◆ Exercise aim: Go through the material below and copy each line where the word "isLt" appears.

..............................

-- ==== Sys2Proof/Laws/State.lean ====
section
/-! SUPPORT. What each named update leaves alone, field by field, and what it does to the instance it names. -/

namespace Sys2Proof.Machine

@[simp] theorem onPath_pending (p : PathId) (f : Path → Path) (s : State) : (onPath p f s).pending = s.pending := rfl
@[simp] theorem onPath_ranking (p : PathId) (f : Path → Path) (s : State) : (onPath p f s).ranking = s.ranking := rfl
@[simp] theorem onPath_time (p : PathId) (f : Path → Path) (s : State) : (onPath p f s).time = s.time := rfl
@[simp] theorem onPath_mem (p : PathId) (f : Path → Path) (s : State) : (onPath p f s).mem = s.mem := rfl
@[simp] theorem onPath_log (p : PathId) (f : Path → Path) (s : State) : (onPath p f s).log = s.log := rfl
@[simp] theorem onPath_outRings (p : PathId) (f : Path → Path) (s : State) : (onPath p f s).outRings = s.outRings := rfl
@[simp] theorem onPath_nextSequence (p : PathId) (f : Path → Path) (s : State) : (onPath p f s).nextSequence = s.nextSequence := rfl
@[simp] theorem onPath_sel (p : PathId) (f : Path → Path) (s : State) : (onPath p f s).sel = s.sel := rfl
@[simp] theorem onPath_streams (p : PathId) (f : Path → Path) (s : State) : (onPath p f s).streams = s.streams := rfl
@[simp] theorem onPath_filters (p : PathId) (f : Path → Path) (s : State) : (onPath p f s).filters = s.filters := rfl
@[simp] theorem onPath_inRings (p : PathId) (f : Path → Path) (s : State) : (onPath p f s).inRings = s.inRings := rfl
@[simp] theorem onPath_lines (p : PathId) (f : Path → Path) (s : State) : (onPath p f s).lines = s.lines := rfl
@[simp] theorem onPath_pulses (p : PathId) (f : Path → Path) (s : State) : (onPath p f s).pulses = s.pulses := rfl
@[simp] theorem onPath_alarm (p : PathId) (f : Path → Path) (s : State) : (onPath p f s).alarm = s.alarm := rfl
@[simp] theorem onPath_cmd (p : PathId) (f : Path → Path) (s : State) : (onPath p f s).cmd = s.cmd := rfl
@[simp] theorem onPath_status (p : PathId) (f : Path → Path) (s : State) : (onPath p f s).status = s.status := rfl
@[simp] theorem onPath_identity (p : PathId) (f : Path → Path) (s : State) : (onPath p f s).identity = s.identity := rfl
@[simp] theorem onPath_events (p : PathId) (f : Path → Path) (s : State) : (onPath p f s).events = s.events := rfl
@[simp] theorem onPath_freeValues (p : PathId) (f : Path → Path) (s : State) : (onPath p f s).freeValues = s.freeValues := rfl

@[simp] theorem onSup_pending (p : PathId) (f : Supervisor → Supervisor) (s : State) : (onSup p f s).pending = s.pending := rfl
@[simp] theorem onSup_ranking (p : PathId) (f : Supervisor → Supervisor) (s : State) : (onSup p f s).ranking = s.ranking := rfl
@[simp] theorem onSup_time (p : PathId) (f : Supervisor → Supervisor) (s : State) : (onSup p f s).time = s.time := rfl
@[simp] theorem onSup_mem (p : PathId) (f : Supervisor → Supervisor) (s : State) : (onSup p f s).mem = s.mem := rfl
@[simp] theorem onSup_log (p : PathId) (f : Supervisor → Supervisor) (s : State) : (onSup p f s).log = s.log := rfl
@[simp] theorem onSup_outRings (p : PathId) (f : Supervisor → Supervisor) (s : State) : (onSup p f s).outRings = s.outRings := rfl
@[simp] theorem onSup_nextSequence (p : PathId) (f : Supervisor → Supervisor) (s : State) : (onSup p f s).nextSequence = s.nextSequence := rfl
@[simp] theorem onSup_sel (p : PathId) (f : Supervisor → Supervisor) (s : State) : (onSup p f s).sel = s.sel := rfl
@[simp] theorem onSup_streams (p : PathId) (f : Supervisor → Supervisor) (s : State) : (onSup p f s).streams = s.streams := rfl
@[simp] theorem onSup_filters (p : PathId) (f : Supervisor → Supervisor) (s : State) : (onSup p f s).filters = s.filters := rfl
@[simp] theorem onSup_inRings (p : PathId) (f : Supervisor → Supervisor) (s : State) : (onSup p f s).inRings = s.inRings := rfl
@[simp] theorem onSup_lines (p : PathId) (f : Supervisor → Supervisor) (s : State) : (onSup p f s).lines = s.lines := rfl
@[simp] theorem onSup_pulses (p : PathId) (f : Supervisor → Supervisor) (s : State) : (onSup p f s).pulses = s.pulses := rfl
@[simp] theorem onSup_alarm (p : PathId) (f : Supervisor → Supervisor) (s : State) : (onSup p f s).alarm = s.alarm := rfl
@[simp] theorem onSup_cmd (p : PathId) (f : Supervisor → Supervisor) (s : State) : (onSup p f s).cmd = s.cmd := rfl
@[simp] theorem onSup_status (p : PathId) (f : Supervisor → Supervisor) (s : State) : (onSup p f s).status = s.status := rfl
@[simp] theorem onSup_identity (p : PathId) (f : Supervisor → Supervisor) (s : State) : (onSup p f s).identity = s.identity := rfl
@[simp] theorem onSup_events (p : PathId) (f : Supervisor → Supervisor) (s : State) : (onSup p f s).events = s.events := rfl
@[simp] theorem onSup_freeValues (p : PathId) (f : Supervisor → Supervisor) (s : State) : (onSup p f s).freeValues = s.freeValues := rfl
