-- ==== Sys2Proof/Laws/Deadlines.lean ====
section
/-! SUPPORT. Deadlines: moves of the time value, ageing and gap expiry (R62, R125, R142). -/

namespace Sys2Proof.Machine

/-- A record whose deadline is not passed does not age. -/
theorem ageOne_ahead (s : State) (x : RecordName)
    (h : ∀ r us, recordNamed s x = some r → r.ageLimit = some us → s.time.value ≤ r.capture.time + us * 1000) :
    ageOne s x = s := by
  unfold ageOne
  cases e : recordNamed s x with
  | none => rfl
  | some r =>
    have : r.isPast s.time.value = false := by
      unfold LaunchRecord.isPast LaunchRecord.deadline
      cases a : r.ageLimit with
      | none => rfl
      | some us => simpa using h r us e a
    simp [this]

/-- Without a passed deadline no record ages. -/
theorem ageRecords_ahead (s : State)
    (h : ∀ x ∈ s.sel.urgent.names ++ s.sel.normal.names, ∀ r us, recordNamed s x = some r → r.ageLimit = some us →
      s.time.value ≤ r.capture.time + us * 1000) :
    ageRecords s = s := by
  unfold ageRecords
  generalize s.sel.urgent.names ++ s.sel.normal.names = l at *
  induction l with
  | nil => rfl
  | cons x l ih =>
    rw [List.foldl_cons, ageOne_ahead s x (h x (by simp))]
    exact ih fun y hy => h y (by simp [hy])

/-- Without a passed expiry stamp no gap entry of the stream expires. -/
theorem expireStream_ahead (s : State) (i : StreamId) (h : ∀ g ∈ s.streams[i].gaps, s.time.value ≤ g.expiry.time) :
    expireStream s i = s := by
  unfold expireStream
  have a : s.streams[i].gaps.filter (·.isPast s.time.value) = [] := by
    simpa [Gap.isPast] using h
  have b : s.streams[i].gaps.filter (fun g => !g.isPast s.time.value) = s.streams[i].gaps := by
    simpa [Gap.isPast] using h
  simp only [a, List.foldl_nil, onStream, b]
  show { s with streams := s.streams.set i.val s.streams[i.val] i.isLt } = s
  rw [Vector.set_getElem_self]

/-- The deposit of a record touches neither the trackers nor the time base. -/
theorem handRecord_keeps (rec : Delivery) (s : State) (n : RingId) :
    (handRecord rec s n).streams = s.streams ∧ (handRecord rec s n).time = s.time := by
  unfold handRecord
  simp only []
  split
  · split <;> [exact ⟨rfl, rfl⟩; split <;> exact ⟨rfl, rfl⟩]
  · exact ⟨rfl, rfl⟩

/-- Nor do the divert filters. -/
theorem deliver_keeps (rec : Delivery) (s : State) :
    (deliver rec s).streams = s.streams ∧ (deliver rec s).time = s.time := by
  unfold deliver
  simp only []
  split
  · exact handRecord_keeps _ _ _
  · split
    · refine ⟨(handRecord_keeps _ _ _).1.trans rfl, (handRecord_keeps _ _ _).2.trans rfl⟩
    · split
      · refine ⟨(handRecord_keeps _ _ _).1.trans rfl, (handRecord_keeps _ _ _).2.trans rfl⟩
      · refine ⟨(handRecord_keeps _ _ _).1.trans ((handRecord_keeps _ _ _).1.trans rfl),
          (handRecord_keeps _ _ _).2.trans ((handRecord_keeps _ _ _).2.trans rfl)⟩
    · exact ⟨rfl, rfl⟩

/-- The expiry of one entry, already removed, leaves the gap lists, the marker settings and the time base. -/
theorem expireGap_keeps (i : StreamId) (g : Gap) (s : State) :
    (expireGap i s g).time = s.time ∧ (∀ j : StreamId, (expireGap i s g).streams[j].gaps = s.streams[j].gaps
      ∧ (expireGap i s g).streams[j].markers = s.streams[j].markers) := by
  unfold expireGap
  simp only []
  generalize hf : (fun x : Machine.Stream => { x with lost := satInc x.lost }) = f
  have fg : ∀ x, (f x).gaps = x.gaps ∧ (f x).markers = x.markers := by intro x; rw [← hf]; exact ⟨rfl, rfl⟩
  have base : ∀ j : StreamId, (raiseCause 12 (onStream i f s)).streams[j].gaps = s.streams[j].gaps
      ∧ (raiseCause 12 (onStream i f s)).streams[j].markers = s.streams[j].markers := by
    intro j
    show (onStream i f s).streams[j].gaps = _ ∧ (onStream i f s).streams[j].markers = _
    by_cases e : j = i
    · subst e
      have : (onStream j f s).streams[j] = f s.streams[j] := onStream_streams_same j f s
      rw [this]; exact fg _
    · rw [onStream_streams_other i j f s e]; exact ⟨rfl, rfl⟩
  have ht : (raiseCause 12 (onStream i f s)).time = s.time := rfl
  generalize raiseCause 12 (onStream i f s) = t at *
  split
  · refine ⟨(deliver_keeps _ _).2.trans ht, fun j => ?_⟩
    have := (deliver_keeps (lossMarker i g.sequence (stampNow t)) t).1
    constructor
    · rw [← (base j).1]; simp only [this]
    · rw [← (base j).2]; simp only [this]
  · exact ⟨ht, base⟩
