theorem classCode_le (c : LaunchClass) : classCode c ≤ 1 := by
  cases c <;> decide

/-- A header names a class by its code. -/
theorem cls_of_code {h : SlotHeader} {c : LaunchClass} (code : h.classCode = classCode c) : h.cls = some c := by
  rw [SlotHeader.cls, code]
  cases c <;> rfl

/-- R104, field by field. -/
theorem illegal_iff (h : SlotHeader) :
    h.illegal = true ↔ h.length = 0 ∨ 48 < h.length ∨ (h.mode = .pinned ∧ 4 < h.pinnedCode) ∨ 1 < h.classCode := by
  simp [SlotHeader.illegal, or_assoc]

section
variable {n : RingId} {k : Nat} {x : Slot} {h : SlotHeader} {s : State}

/-- An illegal header draws the refusal BAD_HEADER. -/
theorem decideHeader_illegal (bad : h.illegal = true) : decideHeader n k x h s = enterRefusal n k x h .badHeader s := by
  rw [decideHeader]
  cases h.cls with
  | none => rfl
  | some c => exact if_pos bad

/-- A legal header is captured unless its class is full. -/
theorem decideHeader_legal {c : LaunchClass} (code : h.classCode = classCode c) (legal : h.illegal = false) :
    decideHeader n k x h s = if 16 ≤ holdCount s c then enterRefusal n k x h .refusedFull s else capture n k x h c s := by
  rw [decideHeader, cls_of_code code]
  exact if_neg (by rw [legal]; exact Bool.false_ne_true)

end

/-- A capture, every effect of it in its place. -/
theorem capture_eq (n : RingId) (k : Nat) (x : Slot) (h : SlotHeader) (c : LaunchClass) (s : State) :
    capture n k x h c s = onSlot n k (fun x => { x with captured := true })
      (onOutRing n (fun o => { o with captures := satInc o.captures }) { s with
        nextSequence := s.nextSequence.set h.stream.val (s.nextSequence[h.stream] + 1) h.stream.isLt
        sel := { s.sel with
          held := s.sel.held ++ [captureRecord s n k x h c]
          urgent := if c = .urgent then { s.sel.urgent with back := s.sel.urgent.back ++ [⟨n, k⟩] } else s.sel.urgent
          normal := if c = .normal then { s.sel.normal with back := s.sel.normal.back ++ [⟨n, k⟩] } else s.sel.normal
          holdUrgent := if c = .urgent then s.sel.holdUrgent + 1 else s.sel.holdUrgent
          holdNormal := if c = .normal then s.sel.holdNormal + 1 else s.sel.holdNormal
          captureOrder := s.sel.captureOrder + 1 } }) := by
  rw [← onOutRing_onSlot_comm _ fun _ => rfl]
  cases c <;> rfl

/-- A ring with a refusal outcome counted and requested (R104). -/
def withRefusal (k : Nat) (x : Slot) (i : StreamId) (res : OutcomeResult) (s : State) (o : OutRing) : OutRing :=
  { o with
    badHeader := if res = .badHeader then satInc o.badHeader else o.badHeader
    refusedFull := if res = .badHeader then o.refusedFull else satInc o.refusedFull
    outcomes := o.outcomes ++ [{
      slot := k, result := res, paths := 0, stream := i, sequence := 0, spill := false, single := false, rain := false
      capture := stampNow s, launch := none, tag := x.staging[0], refusal := true, generation := o.generation
      request := s.sel.requestOrder }] }

/-- The next request takes the next number. -/
def requested (s : State) : State := { s with sel := { s.sel with requestOrder := s.sel.requestOrder + 1 } }
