-- ==== Sys2Proof/WellFormed.lean ====
section
/-! DEFINITION. Which commands name an event that the part can meet at all: the facts about operands that their types
do not already say. -/

namespace Sys2Proof

/-- A target with minimum pulse, breaker-fail and coil timers: a TI or TC line (R108). -/
def Target.isBreaker : Target → Bool
  | .ti _ => true
  | .tc _ => true
  | .ut _ => false

/-- The checks: UNKNOWN_FUNCTION carries a code that names no function (R204); CONTROL_BAD_SUBFUNCTION carries an
index outside 1 to 8 (R204); the three breaker timers belong to TI and TC entries (R108). Every other command is well formed whatever its operands. -/
def Instr.wellFormed : Instr → Bool
  | .unknownFunction _ code _ => decide (14 ≤ code.toNat)
  | .controlBadSubfunction _ f => decide (f.index.toNat = 0 ∨ 8 < f.index.toNat)
  | .minPulseExpiry _ t => t.isBreaker
  | .breakerFailExpiry _ t => t.isBreaker
  | .coilExpiry _ t => t.isBreaker
  | .reset | .millisecondTick | .lightSample _ _ | .learningWindowExpiry _ | .stormWindowExpiry _ | .slotTimerExpiry
  | .testWindowExpiry | .cpLineChange _ _ | .filterExpiry _ | .confirmWindowExpiry _ | .restrikeFilterExpiry _
  | .closeNotice _ | .pulseExpiry _ _ | .lockoutWordWriteEnd _ | .saveWriteEnd _ | .selectTimeout _ | .frameRejected _ _ _ _ | .fetch _ _
  | .read _ _ | .readStaged _ _ | .write _ _ | .report _ _ | .claim _ _ | .yield _ _ | .commit _ _ | .release _ _
  | .record _ _ | .seen _ _ | .clearAlerts _ _ | .setMask _ _ | .relearn _ _ _ | .test _ _ _ | .capture _ _ _
  | .drillStart _ _ _ | .drillEnd _ _ _ | .save _ _ _ | .clearCounters _ _ _ | .defaultStaged _ _ _
  | .drillWindowExpiry | .heartbeatExpiry _ | .silentTimerExpiry _ | .transfer | .selectFall _ _
  | .timedOutSelectRise _ | .selectPulseIgnored _ => true

end Sys2Proof
end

..............................

◆ Answer to the exercise:
  show { s with streams := s.streams.set i.val s.streams[i.val] i.isLt } = s
        nextSequence := s.nextSequence.set h.stream.val (s.nextSequence[h.stream] + 1) h.stream.isLt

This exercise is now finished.